Soffermandosi poi sui singoli lavori inizia ad essere chiara una seconda regola, e cioè la necessità di guardare realmente le opere e non semplicemente di vederle: è uno stimolo, ribadito dalla curatrice, per lo spettatore, cui viene suggerito di mettere in discussione ciò che ha di fronte volta per volta. Quest’operazione dialettica verso la mostra apre perciò un’altra porta nel momento in cui si scoprono i rimandi tra le opere, a partire, ad esempio, da un’ulteriore scelta curatoriale, ovvero quella di esporre lavori della Collezione Pinault mai esposti dopo aver fatto il loro ingresso nella collezione medesima.
E ancora, forse di più semplice rilevazione, altre due regole: la prima è la cromia che lega le opere, poichè tutte hanno in comune il colore bianco, direttamente o per contrasto; la seconda è la presentazione di artisti contemporanei riconosciuti di fianco a talenti emergenti. Manca ancora la spiegazione di aggancio, vero? Probabilmente è verso il termine della mostra che se ne coglie l’accezione precisa, rendendosi conto che tutte le opere viste fino a quel momento sono state un gancio per il visitatore, dei magneti in cui far convergere la propria sensibilità, dei punti cardinali delicatamente in secondo piano nel percorso di percezione, riflessione e conoscenza.

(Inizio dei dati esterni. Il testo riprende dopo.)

-- ==== Sys2Proof/Machine/Dispatch.lean ====
section
/-!
DEFINITION. The one dispatch: one arm per instruction and event, each calling its own meaning.
-/
namespace Sys2Proof.Machine
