-- ==== Sys2Proof/Machine/Fetch.lean ====
section
/-!
DEFINITION. What an agent does before it executes: it takes a pending asynchronous cause, or it fetches its next word
(R92, R103, R152, R262, R333, R429).
-/
namespace Sys2Proof.Machine

/-- What an agent does next: it rests in a state, or it runs a word. -/
inductive Ready where
  | rest (s : State)
  | run (w : BitVec 32) (s : State)

/-- A demonstrating hart executes nothing beyond an unconfirmed branch in this model: speculation is never forced, and
what a wrong path executes belongs to no iteration (R106, R281; assumption 24). -/
def Hart.demoHolds (H : Hart) (w : Nat) : Bool :=
  H.loop.st == 1 && !H.checks.isEmpty && !(w % 128 == 0x20 || w % 128 == 0x21 || w % 128 == 0x22)

/-- A stream of a hart whose fault the host serves rests until it has answered, and takes the cause answered; one at vpc, of an
instruction that has not been dispatched, is a fault of the vector fetch (R422, R429). -/
def served (h k : Nat) (s : State) (go : Ready) : Ready :=
  serveHost (streamAgent h k) s (.rest s)
    (fun c v t => .rest (
      if (s.hart h).trapWaits then s
      else
        let t1 := takeTrap h c v (trapInfo k 0) false t
        if k = 1 ∧ v = (s.hart h).vec.vpc ∧ (s.hart h).vec.begun = none then noElement h s t1 else t1)) go

/-- The scalar stream of a hart: an asynchronous cause at the boundary, or the word at pc. A waiting hart stands at the
instruction it waits in, and tries it again (R92, R333, R429). On an unconfirmed path a fetch that would mark a page table
entry, or make a replay depart, waits (R107). -/
def prepareScalar (h : Nat) (s : State) : Ready :=
  let H := s.hart h
  match H.status with
  | .idle => .rest s
  | .retired => .rest s
  | _ =>
    match H.pendingAsync with
    | some a => .rest (takeAsync h a s)
    | none => served h 0 s <|
      if H.pc.toNat % 4 ≠ 0 then .rest (scalarTrap h 0x04 H.pc false s)
      else
        match fetchWord h H.pc s with
        | .trap c t s1 => if H.settled then .rest (scalarTrap h c t false s1) else .rest s
        | .ok w s1 =>
          if H.demoHolds w || (!H.settled && (s1.mm.cells != s.mm.cells || s1.walkConflicts)) then .rest s else .run (BitVec.ofNat 32 w) s1

/-- The block instance of a hart: the word that stands dispatched with elements still to do, or the word at vpc, which lies at a
multiple of 4 (R9, R152, R159, R429). While the hart owes a machine check its vector stream is held (R397, R398). -/
def prepareVector (h : Nat) (s : State) : Ready :=
  let V := (s.hart h).vec
  if V.inst.isNone || (s.hart h).mcheck.isSome then .rest s
  else served h 1 s <|
    match V.begun with
    | some w => .run w s
    | none =>
      if V.vpc.toNat % 4 ≠ 0 then .rest (dispatchTrap h 0x04 V.vpc s)
      else
        match fetchWord h V.vpc s with
        | .trap c t s1 => .rest (dispatchTrap h c t s1)
        | .ok w s1 => .run (BitVec.ofNat 32 w) s1

/-- The word is a vblk (R31, R164). -/
def isVblk (w : BitVec 32) : Bool := bits w 0 7 == 0x3E

/-- The queue of a hart: the class Q entry at its head (R104, R152). A vblk at the head begins by an event. While the hart owes a
machine check its queue is held (R398). -/
def prepareQueue (h : Nat) (s : State) : Ready :=
  let H := s.hart h
  match H.headEntry with
  | none => .rest s
  | some e => if H.vec.inst.isSome || isVblk e.word || H.mcheck.isSome then .rest s else served h 2 s (.run e.word s)

/-- A thread of the running job of a near-bank unit: its next word; a thread that runs past its code ends the job
(R262, R263). -/
def prepareNear (u : Nat) (x : Bool) (s : State) : Ready :=
  match (s.unit u).running with
  | none => .rest s
  | some J =>
    if (J.thread x).halted then .rest s
    else if (s.assistOf (nearAgent u)).isSome then
      .rest (serveHost (nearAgent u) s s (fun c _ t => nearEnd u c t) s)
    else
      match J.code[(J.thread x).pc]? with
      | none => .rest (nearEnd u 0x01 s)
      | some w => .run w s

/-- What an agent does next. -/
def prepare (a : Agent) (s : State) : Ready :=
  match a with
  | .scalar h => prepareScalar h s
  | .vector h => prepareVector h s
  | .queue h => prepareQueue h s
  | .nearBank u x => prepareNear u x s

/-- The device has the agent: 1,024 harts and 512 near-bank units (R2). -/
def Agent.present : Agent → Bool
  | .scalar h => decide (h < 1024)
  | .vector h => decide (h < 1024)
  | .queue h => decide (h < 1024)
  | .nearBank u _ => decide (u < 512)

end Sys2Proof.Machine
end

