-- ==== Sys2Proof/Certificates/Slice0/Obligations.lean ====
section
/-!
DEFINITION. The statements for the provers.
-/
open Sys2Proof Sys2Proof.Machine

/-! ## What an exception leaves (R332 to R341) -/

/-- What taking an exception leaves of hart H: the record of R336, level 1, the handler's address, every register full,
the block instance frozen with its vpc, estart and g; the values of the registers and the vector state as they were. A
demonstration ends on the hart with DEP 4 or 6, and a verdict it awaited answers 0 (R279, R281). -/
def Claims.Entered (H H' : Hart) (cause : Nat) (tval info tpc : Word) : Prop :=
  let D := H.breachDemo (if cause = 0x11 then 4 else 6)
  H'.pc = H.trap.tvec ∧ H'.status = .running ∧ H'.plev = 1 ∧ H'.trap.tpc = tpc ∧
  H'.trap.tcause = BitVec.ofNat 8 cause ∧ H'.trap.tval = tval ∧ H'.trap.tinfo = info ∧ H'.trap.ppl = H.plev ∧
  H'.trap.ts = true ∧ H'.trap.tfe = D.regs.empty ∧ H'.regs.empty = 0 ∧ H'.regs.s = H.regs.s ∧ H'.regs.k = D.regs.k ∧
  H'.loop = D.loop ∧
  H'.regs.fst = H.regs.fst ∧ H'.regs.srctr = H.regs.srctr ∧ H'.frm = H.frm ∧
  H'.trap.vf = (H.vec.inst.isSome || !H.vec.queue.isEmpty) ∧ H'.trap.tva = H.vec.inst.isSome ∧
  H'.vec.frozen = H.vec.inst ∧ H'.vec.inst = none ∧ H'.vec.queue = H.vec.queue ∧
  (H.vec.inst ≠ none → H'.trap.tvpc = H.vec.vpc ∧ H'.trap.telem = H.vec.estart ∧ H'.trap.tg = H.vec.g) ∧
  H'.vec.v = H.vec.v ∧ H'.vec.m = H.vec.m ∧ H'.vec.len = H.vec.len ∧ H'.vec.rows = H.vec.rows ∧ H'.vec.fmt = H.vec.fmt ∧
  H'.trap.tvec = H.trap.tvec ∧ H'.trap.tscratch = H.trap.tscratch ∧ H'.streams = H.streams ∧ H'.chans = H.chans ∧
  H'.binds = H.binds ∧ H'.mcheck = H.mcheck ∧ H'.handBack = H.handBack ∧ H'.taskFaults = H.taskFaults ∧
  H'.loadTraps = H.loadTraps ∧ H'.trap.prq = H.trap.prq

/-- The outcome o: from s hart h takes an exception, with the vector accesses that it has dispatched performed, out of the event
that it may wait in, and with nothing more asked of the host (R307, R334 to R337, R341). -/
def Claims.Enters (s : State) (h cause : Nat) (tval info tpc : Word) (o : Host.Outcome State Fault Refusal) : Prop :=
  ∃ H', o = .next ((leaveWait h s).setHart h H') ∧ Claims.Entered ((leaveWait h s).hart h) H' cause tval info tpc

/-- A hart that may take an exception now: no branch unconfirmed, nothing that entry waits for (R334), not in a trap. -/
def Claims.mayTrap (H : Hart) : Prop := H.settled = true ∧ H.trapWaits = false ∧ H.trap.ts = false

/-! ## The scalar integer instructions (R109 to R113) -/

/-- Two-source integer instructions and the function that each computes (R109). The products are taken exactly and
narrowed; a zero divisor gives all ones or the dividend. -/
def Claims.intPairs : List ((BitVec 1 → BitVec 1 → BitVec 5 → BitVec 5 → BitVec 5 → Instr) × (Word → Word → Word)) :=
  [ (.add, fun u v => u + v), (.sub, fun u v => u - v), (.and, fun u v => u &&& v), (.or, fun u v => u ||| v),
    (.xor, fun u v => u ^^^ v),
    (.sll, fun u v => u <<< (v.toNat % 64)), (.srl, fun u v => u >>> (v.toNat % 64)),
    (.sra, fun u v => u.sshiftRight (v.toNat % 64)),
    (.mul, fun u v => u * v),
    (.mulh, fun u v => BitVec.ofInt 64 (u.toInt * v.toInt / 2 ^ 64)),
    (.mulhu, fun u v => BitVec.ofInt 64 ((u.toNat : Int) * v.toNat / 2 ^ 64)),
    (.div, fun u v => if v = 0 then BitVec.allOnes 64 else BitVec.ofInt 64 (u.toInt.tdiv v.toInt)),
    (.divu, fun u v => if v = 0 then BitVec.allOnes 64 else BitVec.ofNat 64 (u.toNat / v.toNat)),
    (.rem, fun u v => if v = 0 then u else BitVec.ofInt 64 (u.toInt.tmod v.toInt)),
    (.remu, fun u v => if v = 0 then u else BitVec.ofNat 64 (u.toNat % v.toNat)),
    (.min, fun u v => if u.toInt ≤ v.toInt then u else v), (.max, fun u v => if u.toInt ≤ v.toInt then v else u),
    (.minu, fun u v => if u.toNat ≤ v.toNat then u else v), (.maxu, fun u v => if u.toNat ≤ v.toNat then v else u) ]

/-- One-source integer instructions, the immediates applied, and the function that each computes (R109, R110). -/
def Claims.intSingles (i : BitVec 14) (n : BitVec 6) :
    List ((BitVec 1 → BitVec 5 → BitVec 5 → Instr) × (Word → Word)) :=
  [ (.clz, fun u => BitVec.ofNat 64 (leadingZeros u.toNat 64)), (.ctz, fun u => BitVec.ofNat 64 (trailingZeros u.toNat 64)),
    (.pop, fun u => BitVec.ofNat 64 (onesIn u.toNat 64)),
    (.addi i, fun u => u + i.signExtend 64), (.andi i, fun u => u &&& i.signExtend 64),
    (.ori i, fun u => u ||| i.signExtend 64), (.xori i, fun u => u ^^^ i.signExtend 64),
    (.slli n, fun u => u <<< n.toNat), (.srli n, fun u => u >>> n.toNat), (.srai n, fun u => u.sshiftRight n.toNat) ]

/-- add, sub, and, or, xor, sll, srl, sra, mul, mulh, mulhu, div, divu, rem, remu, min, max, minu and maxu complete
whenever their registers are full, writing s[d] and nothing else (R109); rng likewise, with the value of limlor. On a
near-bank thread, whose registers are never empty, they complete always (R261). -/
def Claims.IntegerPairsComplete : Prop :=
  (∀ (s : State) (h : Nat) (y x : BitVec 1) (b a d : BitVec 5), s.agent = .scalar h → (s.hart h).full [a, b, d] [] →
    (∀ e ∈ Claims.intPairs, exec (e.1 y x b a d) s =
      .next (s.moved h ((s.hart h).putS d (e.2 ((s.hart h).regs.readS a) ((s.hart h).regs.readS b))))) ∧
    exec (.rng y x b a d) s =
      .next (s.moved h ((s.hart h).putS d (limlor ((s.hart h).regs.readS a) ((s.hart h).regs.readS b))))) ∧
  ∀ (s : State) (u : Nat) (t : Bool) (J : NbJob) (y x : BitVec 1) (b a d : BitVec 5), s.agent = .nearBank u t →
    s.threadOf u t J → ∀ e ∈ Claims.intPairs, exec (e.1 y x b a d) s =
      .next (s.threadMoved u t J
        ((J.thread t).regs.writeS d (e.2 ((J.thread t).regs.readS a) ((J.thread t).regs.readS b))))

/-- clz, ctz, pop, addi, andi, ori, xori, slli, srli and srai complete whenever their registers are full, writing s[d]
and nothing else; lui and adr write a shifted immediate, adr added to pc (R109 to R111). All but adr do the same on a
near-bank thread. -/
def Claims.IntegerSinglesComplete : Prop :=
  (∀ (s : State) (h : Nat) (i : BitVec 14) (n : BitVec 6) (x : BitVec 1) (a d : BitVec 5), s.agent = .scalar h →
    (s.hart h).full [a, d] [] → ∀ e ∈ Claims.intSingles i n, exec (e.1 x a d) s =
      .next (s.moved h ((s.hart h).putS d (e.2 ((s.hart h).regs.readS a))))) ∧
  (∀ (s : State) (h : Nat) (i : BitVec 20) (d : BitVec 5), s.agent = .scalar h → (s.hart h).full [d] [] →
    exec (.lui i d) s = .next (s.moved h ((s.hart h).putS d (i.signExtend 64 <<< 14))) ∧
    exec (.adr i d) s = .next (s.moved h ((s.hart h).putS d ((s.hart h).pc + i.signExtend 64 <<< 14)))) ∧
  ∀ (s : State) (u : Nat) (t : Bool) (J : NbJob) (i : BitVec 14) (n : BitVec 6) (j : BitVec 20) (x : BitVec 1)
    (a d : BitVec 5), s.agent = .nearBank u t → s.threadOf u t J →
    (∀ e ∈ Claims.intSingles i n, exec (e.1 x a d) s =
      .next (s.threadMoved u t J ((J.thread t).regs.writeS d (e.2 ((J.thread t).regs.readS a))))) ∧
    exec (.lui j d) s = .next (s.threadMoved u t J ((J.thread t).regs.writeS d (j.signExtend 64 <<< 14)))

/-- The scalar integer instructions (R109 to R111, R261). -/
def Obligations.IntegersComplete : Prop := Claims.IntegerPairsComplete ∧ Claims.IntegerSinglesComplete

/-- The relations of cmp (R112). -/
def Claims.compares : List ((BitVec 1 → BitVec 1 → BitVec 5 → BitVec 5 → BitVec 3 → Instr) × (Word → Word → Bool)) :=
  [ (.cmpEq, fun u v => u == v), (.cmpNe, fun u v => u != v), (.cmpLt, fun u v => decide (u.toInt < v.toInt)),
    (.cmpLtu, fun u v => decide (u.toNat < v.toNat)) ]

/-- The relations of cmpi, between a register and the sign-extended immediate (R112). -/
def Claims.compareImmediates : List ((BitVec 14 → BitVec 1 → BitVec 5 → BitVec 3 → Instr) × (Word → Word → Bool)) :=
  [ (.cmpiEq, fun u v => u == v), (.cmpiNe, fun u v => u != v), (.cmpiLt, fun u v => decide (u.toInt < v.toInt)),
    (.cmpiLtu, fun u v => decide (u.toNat < v.toNat)) ]

/-- The two-source condition-bit operations (R113). -/
def Claims.bitPairs : List ((BitVec 1 → BitVec 1 → BitVec 3 → BitVec 3 → BitVec 3 → Instr) × (Bool → Bool → Bool)) :=
  [ (.kand, fun u v => u && v), (.kor, fun u v => u || v), (.kxor, fun u v => u ^^ v) ]

/-- Compares and condition-bit operations complete whenever their registers are full, writing one condition bit, or s[d]
for kget, and nothing else (R112, R113); on a near-bank thread they complete always. -/
def Obligations.ConditionBitsComplete : Prop :=
  (∀ (s : State) (h : Nat) (y x : BitVec 1) (b a : BitVec 5) (k : BitVec 3) (i : BitVec 14), s.agent = .scalar h →
    (s.hart h).full [a] [k] →
    ((s.hart h).full [b] [] → ∀ e ∈ Claims.compares, exec (e.1 y x b a k) s =
      .next (s.moved h ((s.hart h).putK k (e.2 ((s.hart h).regs.readS a) ((s.hart h).regs.readS b))))) ∧
    (∀ e ∈ Claims.compareImmediates, exec (e.1 i x a k) s =
      .next (s.moved h ((s.hart h).putK k (e.2 ((s.hart h).regs.readS a) (i.signExtend 64))))) ∧
    exec (.kset x a k) s = .next (s.moved h ((s.hart h).putK k ((s.hart h).regs.readS a != 0)))) ∧
  (∀ (s : State) (h : Nat) (y x : BitVec 1) (b a d : BitVec 3) (r : BitVec 5), s.agent = .scalar h →
    ((s.hart h).full [] [a, b, d] → ∀ e ∈ Claims.bitPairs, exec (e.1 y x b a d) s =
      .next (s.moved h ((s.hart h).putK d (e.2 ((s.hart h).regs.readK a) ((s.hart h).regs.readK b))))) ∧
    ((s.hart h).full [r] [a] → exec (.kget x a r) s =
      .next (s.moved h ((s.hart h).putS r (if (s.hart h).regs.readK a then 1 else 0))))) ∧
  ∀ (s : State) (u : Nat) (t : Bool) (J : NbJob) (y x : BitVec 1) (b a r : BitVec 5) (kb ka k : BitVec 3)
    (i : BitVec 14), s.agent = .nearBank u t → s.threadOf u t J →
    let R := (J.thread t).regs
    (∀ e ∈ Claims.compares, exec (e.1 y x b a k) s = .next (s.threadMoved u t J (R.writeK k (e.2 (R.readS a) (R.readS b))))) ∧
    (∀ e ∈ Claims.compareImmediates, exec (e.1 i x a k) s =
      .next (s.threadMoved u t J (R.writeK k (e.2 (R.readS a) (i.signExtend 64))))) ∧
    (∀ e ∈ Claims.bitPairs, exec (e.1 y x kb ka k) s =
      .next (s.threadMoved u t J (R.writeK k (e.2 (R.readK ka) (R.readK kb))))) ∧
    exec (.kset x a k) s = .next (s.threadMoved u t J (R.writeK k (R.readS a != 0))) ∧
    exec (.kget x ka r) s = .next (s.threadMoved u t J (R.writeS r (if R.readK ka then 1 else 0)))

Accrochage prosegue poi anche nel catalogo, le cui scelte editoriali hanno messo in dialogo artisti (ove possibile) e curatrice nella richiesta ai primi di fornire delle citazioni inerenti i loro lavori: si crea perciò un altro percorso, su carta, contraddistinto da un approccio non critico ma bensì letterario. La mostra, aperta dal 17 aprile al 20 novembre, prevede una permanenza di una performance ad opera di Tino Sehgal per un periodo di sei settimane, inserita nello spazio dedicato a Philippe Parreno. I due artisti, d’accordo nell’ospitare vicendevolmente i propri lavori nel frangente di condivisione dello spazio, si inseriscono nel totale di trenta artisti, dei quali ventuno sono esposti per la prima volta all’interno della Collezione Pinault.